From 0c767b9efebe315c8c14d6bb8a16d9dc8044e6bd Mon Sep 17 00:00:00 2001
From: lkcl <lkcl@web>
Date: Mon, 26 Oct 2020 16:56:03 +0000
Subject: [PATCH]

---
 openpower/sv/predication.mdwn | 4 ++++
 1 file changed, 4 insertions(+)

diff --git a/openpower/sv/predication.mdwn b/openpower/sv/predication.mdwn
index ba9b2441a..b823642c3 100644
--- a/openpower/sv/predication.mdwn
+++ b/openpower/sv/predication.mdwn
@@ -132,6 +132,10 @@ The disadvantages appear on closer analysis:
 * Unlike the "full" CR port (which reads 8x CRs CR0-7 in one hit) trying the same trick on the scalar integer regfile, to obtain 8 predicate bits, would require a whopping 8x64bit set of reads to the INT regfile instead of a scant 1x32bit read.  Resource-wise, then, this idea is expensive.

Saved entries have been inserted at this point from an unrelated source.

/-- Timers of the zoom: 5 ms of braking lead to SETTLING, and in the braking toward a lens table fault to FAULT, which ends the
active ZOOM request FAILED; SETTLING ends a move on target IDLE, corrects one off target at most twice, and then ends it
OFF_TARGET; a stall reverses the drive while retries are left and is FAULT after them; 4000 ms of homing are FAULT; and 15 ms
end a drift. The expiry of a timer is a command (log 2), and that the 4000 ms count also while homing brakes toward its lens
table fault is the model's (log 26). -/
def Obligations.ZoomTimers : Prop :=
  ∀ s : State,
    let z := s.chip.zoom
    (z.state = .moving → z.motor = .brake → z.after ≠ .tableFault →
      exec .zoomBrakeTimer s = .next (concluded
        { s.chip with zoom := { z with phase := .settling, motor := .settle } } s))
    ∧ (z.state = .moving → z.motor = .brake → z.after = .tableFault →
      ∃ c, exec .zoomBrakeTimer s = .next (concluded c s) ∧ c.zoom.state = .fault ∧ c.zoom.fault = .lensTableFault
        ∧ c.zoom.known = z.known ∧ c.zoom.counter = z.counter
        ∧ (s.chip.records.length = 9 → (record s.chip .zoom).earlierActive = false →
          (record s.chip .zoom).outcome = .active →
          (record c .zoom).outcome = .failed ∧ (record c .zoom).detail = .lensTableFault))
    ∧ (z.motor = .settle → z.after = .finalCheck →
      let onTarget := (z.target - z.counter).natAbs ≤ z.kept.tolerance ∧ z.lastDrive = .tele
      (onTarget ∨ 2 ≤ z.corrections → s.chip.records.length = 9 → (record s.chip .zoom).earlierActive = false →
        (record s.chip .zoom).outcome = .active →
        ∃ c, exec .zoomSettleTimer s = .next (concluded c s) ∧ c.zoom.state = .idle ∧ c.zoom.motor = .rest
          ∧ c.zoom.counter = z.counter ∧ .zoomSettled ∈ c.events ∧ (record c .zoom).outcome = .done
          ∧ (onTarget → (record c .zoom).detail = .none) ∧ (¬ onTarget → (record c .zoom).detail = .offTarget))
      ∧ (¬ onTarget → z.corrections < 2 →
        ∃ c, exec .zoomSettleTimer s = .next (concluded c s) ∧ c.zoom.phase = .correcting
          ∧ c.zoom.corrections = z.corrections + 1
          ∧ c.zoom.motor = .drive (if z.counter ≤ z.target - z.kept.backlash then .tele else .wide)))
    ∧ (∀ d, z.motor = .drive d →
      (z.retries < z.kept.retryLimit →
        s.chip.wear.counts.getD 0 0 ≤ 65535 →
        ∃ c, exec .zoomStallTimer s = .next (concluded c s) ∧ c.zoom.retries = z.retries + 1
          ∧ c.zoom.motor = .reverse (match d with | .tele => .wide | .wide => .tele)
          ∧ c.zoom.reversalFrom = z.counter ∧ c.zoom.state = z.state
          ∧ c.wear.counts = s.chip.wear.counts.set 0 (min (s.chip.wear.counts.getD 0 0 + 1) 65535))
      ∧ (z.kept.retryLimit ≤ z.retries →
        ∃ c, exec .zoomStallTimer s = .next (concluded c s) ∧ c.zoom.state = .fault ∧ c.zoom.fault = .stall
          ∧ c.zoom.motor = .brake))
    ∧ (z.state = .homing →
      ∃ c, exec .homingTimer s = .next (concluded c s) ∧ c.zoom.state = .fault ∧ c.zoom.fault = .homingTimeout
        ∧ c.zoom.motor = .brake)
    ∧ (z.state = .idle → z.drift = true →
      exec .driftTimer s = .next (concluded (raise .zoomSettled (markZoomPart
        { s.chip with zoom := { z with drift := false } })) s))

/-- Focus pulses: a pulse of a counted train moves the counter by 1 in its direction, takes one from the remaining
count, enters the rate that the ramp of R73 allows, and makes an open frame a motion frame; a homing pulse moves the
counter and is counted; the last pulse of a train that reaches the final target is followed by IDLE; and that of a train that
ramps down for a lens table fault by FAULT. Times come with the commands (log 2). -/
def Obligations.FocusPulses : Prop :=
  ∀ (time : Nat) (s : State),
    let f := s.chip.focus
    let step : Int := match f.direction with | .near => 1 | .far => -1
    let now := max s.chip.now time
    let candidate := if f.kept.rampPulses ≤ f.atEntry ∧ f.entry < f.kept.topEntry then f.entry + 1 else f.entry
    let e := min candidate ((f.remaining - 1) / f.kept.rampPulses)
    (f.train = .counted → 2 ≤ f.remaining →
      exec (.focusPulse time) s = .next (concluded
        { s.chip with now := now, focus := { f with
            counter := f.counter + step, remaining := f.remaining - 1, entry := e,
            atEntry := if e = f.entry then f.atEntry + 1 else 1, lastPulse := some (now, f.direction),
            motion := f.motion || s.chip.pixel.frame.isSome } } s))
    ∧ (f.train = .continuous → f.homingPulses < (fMax s.chip).toNat + 512 →
      exec (.focusPulse time) s = .next (concluded
        { s.chip with now := now, focus := { f with
            counter := f.counter + step, homingPulses := f.homingPulses + 1, lastPulse := some (now, f.direction),
            motion := f.motion || s.chip.pixel.frame.isSome } } s))
    ∧ (f.train = .counted → f.remaining ≤ 1 → f.afterRamp = .none → f.target = f.counter + step →
      ∃ c, exec (.focusPulse time) s = .next (concluded c s) ∧ c.focus.state = .idle ∧ c.focus.train = .none
        ∧ c.focus.counter = f.target ∧ c.focus.lastPulse = some (now, f.direction) ∧ c.focus.homed = f.homed
        ∧ .focusIdle (f.state == .homing) ∈ c.events)
    ∧ (f.state = .moving ∨ f.state = .homing → f.train = .counted → f.remaining ≤ 1 → f.afterRamp = .fault →
      s.chip.service = none →
      (record s.chip .focus).earlierActive = false → (record s.chip .focus).outcome ≠ .active →
      ∃ c, exec (.focusPulse time) s = .next (concluded c s) ∧ c.focus.state = .fault ∧ c.focus.fault = .lensTableFault
        ∧ c.focus.counter = f.counter + step ∧ c.focus.train = .none ∧ c.focus.homed = f.homed
        ∧ .focusStopped ∈ c.events ∧ c.notices.counts = s.chip.notices.counts.modify 8 (· + 1))

/-- Dwell and home sensor: the end of the reversal dwell begins the next leg, or step 2 of homing; the home edge of
step 2 homes the focus at the home reference; and F_MAX + 512 homing pulses without it are FAULT. The end of a dwell
is a command (log 2). -/
def Obligations.FocusHoming : Prop :=
  ∀ s : State,
    let f := s.chip.focus
    (f.train = .dwell → f.homing = .turn →
      ∃ c, exec .reversalDwellEnd s = .next (concluded c s) ∧ c.focus.homing = .seekIn ∧ c.focus.train = .continuous
        ∧ c.focus.direction = .far ∧ c.focus.homingPulses = 0 ∧ c.focus.counter = f.counter)
    ∧ (f.train = .dwell → f.homing = .none → f.state = .dwell → f.target ≠ f.counter →
      ∃ c, exec .reversalDwellEnd s = .next (concluded c s) ∧ c.focus.state = .moving ∧ c.focus.train = .counted
        ∧ c.focus.direction = (if f.counter < f.target then .near else .far)
        ∧ c.focus.legTarget = (if f.counter < f.target then f.target
            else max (f.target - ((cfg s.chip).focus.overshoot : Int)) 0)
        ∧ c.focus.remaining = (c.focus.legTarget - f.counter).natAbs)
    ∧ (f.train = .continuous → f.homing = .seekIn →
      ∃ c, exec (.homeSensorChange .inside) s = .next (concluded c s) ∧ c.focus.homed = true
        ∧ c.focus.home = .inside ∧ c.focus.counter = max 0 (min ((cfg s.chip).focus.fRef : Int) (fMax s.chip)))
    ∧ (f.train = .continuous → (fMax s.chip).toNat + 512 ≤ f.homingPulses →
      ∃ c, exec .homePulseLimit s = .next (concluded c s) ∧ c.focus.state = .fault ∧ c.focus.fault = .homeNotFound
        ∧ c.focus.homed = false ∧ c.focus.train = .none ∧ .focusStopped ∈ c.events)

/-! ### Exposure arithmetic and the Stabilizer -/

/-- The triple `t` after a component of the program line took `n`. -/
def Sys2Proof.Said.taken (n : Nat) (t : Triple) : Component → Triple
  | .shutter => { t with xt := t.xt + n }
  | .gain => { t with xg := t.xg + n }
  | .aperture => { t with xa := t.xa - n }

/-- What a component of the program line may still take. -/
def Sys2Proof.Said.room (l : Limits) (t : Triple) : Component → Nat
  | .shutter => l.xtMax - t.xt
  | .gain => l.xgMax - t.xg
  | .aperture => t.xa - l.xaMin

/-- The program line walk (R115): entry by entry within span, headroom and what remains; the index of its result is the wanted
one unless a limit was met. -/
def Sys2Proof.Said.ProgramLineWalk : Prop :=
  ∀ (l : Limits) (program : List ProgramEntry) (wanted : Int),
    let base : Triple := { xt := l.xtLo, xg := 0, xa := l.xaHi }
    let index := fun t : Triple => (t.xt : Int) + t.xg - t.xa
    let r := walk l program wanted
    (wanted < index base → r = ({ base with limited := true }, .brightLimit))
    ∧ (index base ≤ wanted →
      let w := walkEntries l base (wanted - index base).toNat program
      r = if w.2 = 0 then (w.1, .none) else ({ w.1 with limited := true }, .darkLimit))
    ∧ (∀ (t : Triple) (n : Nat), walkEntries l t n [] = (t, n) ∧ ∀ (e : ProgramEntry) (es : List ProgramEntry),
      let take := min (min e.span (Said.room l t e.component)) n
      walkEntries l t n (e :: es) = walkEntries l (Said.taken take t e.component) (n - take) es)
    ∧ (r.2 = .none → index r.1 = wanted ∧ r.1.limited = false) ∧ (r.2 = .darkLimit → index r.1 < wanted)
    ∧ r.1.exactTime = none

/-- The flicker snap (R116): the shutter is lowered to the largest usable entry, the first of several with that Xt giving the
exact time, and the gain takes the difference up to its limit. -/
def Sys2Proof.Said.FlickerSnap : Prop :=
  ∀ (l : Limits) (safe : List SafeEntry) (t : Triple),
    let usable := safe.filter (fun e => l.xtLo ≤ e.xt)
    (usable = [] → snap l safe t = t)
    ∧ ∀ first rest, usable = first :: rest →
      (t.xt < first.xt → snap l safe t = t)
      ∧ (first.xt ≤ t.xt → ∃ before e after, usable = before ++ e :: after ∧ e.xt ≤ t.xt
          ∧ (∀ x ∈ before, x.xt ≠ e.xt) ∧ (∀ x ∈ usable, x.xt ≤ t.xt → x.xt ≤ e.xt)
          ∧ snap l safe t = { t with
              xt := e.xt, exactTime := some e.exactTime, xg := min l.xgMax (t.xg + (t.xt - e.xt)),
              deficit := l.xgMax < t.xg + (t.xt - e.xt) })

/-- The bound (R118): within the limits the triple stays, a raised Xa and, in AUTO, a lowered Xt are made up by the gain up to
its limit, and the result is within the limits with the LIMITED and DEFICIT flags kept. -/
def Sys2Proof.Said.Bound : Prop :=
  ∀ (l : Limits) (auto : Bool) (t : Triple), l.xtLo ≤ l.xtMax → l.xtMax ≤ l.xtFrame → l.xaMin ≤ l.xaHi →
    let r := boundTriple l auto t
    let inside := l.xtLo ≤ t.xt ∧ t.xt ≤ l.xtFrame ∧ t.xa ≤ l.xaHi
    (inside → t.xg ≤ l.xgMax → l.xaMin ≤ t.xa → (auto = true → t.xt ≤ l.xtMax) → r = t)
    ∧ (inside → t.xa < l.xaMin → (auto = true → t.xt ≤ l.xtMax) →
        let up := l.xaMin - t.xa
        r = { t with
          xa := l.xaMin, xg := min l.xgMax (t.xg + up), shortfall := t.shortfall || l.xgMax < t.xg + up })
    ∧ (inside → l.xaMin ≤ t.xa → auto = true → l.xtMax < t.xt →
        let down := t.xt - l.xtMax
        r = { t with
          xt := l.xtMax, exactTime := none, xg := min l.xgMax (t.xg + down),
          shortfall := t.shortfall || l.xgMax < t.xg + down })
    ∧ l.xtLo ≤ r.xt ∧ r.xt ≤ l.xtFrame ∧ r.xg ≤ l.xgMax ∧ l.xaMin ≤ r.xa ∧ r.xa ≤ l.xaHi
    ∧ (auto = true → r.xt ≤ l.xtMax) ∧ r.limited = t.limited ∧ r.deficit = t.deficit

/-- Table 7-2; Stage 1 gives the log value of a zone mean; Stage 2 the weighted mean M; and Stages 3, 4 and 9 give K, M_eff,
E and B from M, with the index of the triple that the frame was exposed with (R112, R113). The program line walk (R115), the
flicker snap and the bound give the applied triple; of R116 and R118 this states what the snap and the bound make of a triple,
not when they are made. -/
def Obligations.MeteringStages : Prop :=
  Said.ProgramLineWalk ∧ Said.FlickerSnap ∧ Said.Bound ∧ (List.range 16).map frac = [65536, 68438, 71468, 74632, 77936, 81386, 84990, 88752, 92682, 96785, 101070, 105545,
      110218, 115098, 120194, 125515]
    ∧ (∀ y n : Nat, y < 4096 → max y 1 < 2 ^ (n + 1) → 2 ^ n ≤ max y 1 →
      let m := max y 1 * 2 ^ (16 - n)
      65536 ≤ m ∧ m < 131072 ∧ n ≤ 11 ∧ logValue y ≤ 191
        ∧ ∃ j < 16, frac j ≤ m ∧ (∀ i < 16, frac i ≤ m → i ≤ j) ∧ logValue y = 16 * n + j)
    ∧ ∀ (s : MeterSettings) (c x : Int) (frame : Word) (means : List Nat),
      let g := meter s c x frame means
      g.m = ((List.zipWith (fun w y => w * logValue y) s.weights means).sum + s.weights.sum / 2) / s.weights.sum
        ∧ ((∀ y ∈ means, y < 4096) → 0 < s.weights.sum → g.m ≤ 191)
        ∧ g.k = ((List.zip s.weights means).filter (fun p => 0 < p.1 && 4032 ≤ p.2)).length
        ∧ g.mEff = g.m + min (max ((g.k : Int) - s.clip) 0).toNat 32
        ∧ g.e = max (-192) (min (((s.target : Int) + c) - g.mEff) 192)
        ∧ g.b = (g.m : Int) - x + s.k0

/-- The capture engaged mark is set by capture engaged and cleared by capture released, at a stop and by both resets, and the
wanted mode follows from the mode setting and the mark (R128). -/
def Obligations.WantedMode : Prop :=
  (∀ c : Chip, (handle .captureEngaged c).stab.engaged = true ∧ (handle .captureReleased c).stab.engaged = false
      ∧ (stopStab c).stab.engaged = false)
    ∧ (∀ s : State, (∃ t, exec .powerOnReset s = .next t ∧ t.chip.stab.engaged = false)
        ∧ ∃ t, exec .softReset s = .next t ∧ t.chip.stab.engaged = false)
    ∧ (∀ (t : StabSettings) (engaged : Bool),
        (t.mode = 0 → wantedMode t engaged = .off) ∧ (t.mode = 1 → wantedMode t engaged = .standby)
          ∧ (t.mode = 2 → wantedMode t engaged = .active)
          ∧ (t.mode = 3 → wantedMode t engaged = if engaged then .active else .standby))
    ∧ ∀ c : Chip, c.settings = none → (cfg c).stab.mode = 0

/-- The gathered changes of EXPOSURE and STABILIZER are marked when their record timers expire. The expiry of a timer
is a command (log 2). -/
def Obligations.RecordTimers : Prop :=
  ∀ s : State,
    exec .exposureRecordTimer s = .next (concluded (if s.chip.exposure.gathered then
      mark .exposure { s.chip with exposure := { s.chip.exposure with gathered := false } } else s.chip) s)
    ∧ exec .stabilizerRecordTimer s = .next (concluded (if s.chip.stab.gathered then
      mark .stabilizer { s.chip with stab := { s.chip.stab with gathered := false } } else s.chip) s)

 * With predicate bits being distributed out amongst 64 bit scalar registers, scalar bitmanipulation operations that can be performed after transferring Vectors of CMP operations from CRs to INTs (vectorised-mfcr) are more challenging and costly.  Rather than use vectorised mfcr, complex transfers of the LSBs into a single scalar int are required.
 
+In a "normal" Vector ISA this would be solved by adding opcodes that perform the kinds of bitmanipulation operations normally needed for predicate masks, as specialist operations *on* those masks.  However for SV the rule has been set: "no unnecessary additional Vector Instructions" because it is possible to use existing PowerISA scalar bitmanip opcodes to cover the same job.
+
+The problem is that vectors of LSBs need to be transferred *to* scalar int regs, bitmanip operations carried out, *and then transferred back*, which is exceptionally costly.
+
 On balance this is a less favourable option than vectorising CRs
 
 ## Scalar (single) integer as predicate, with one DM row
-- 
2.30.2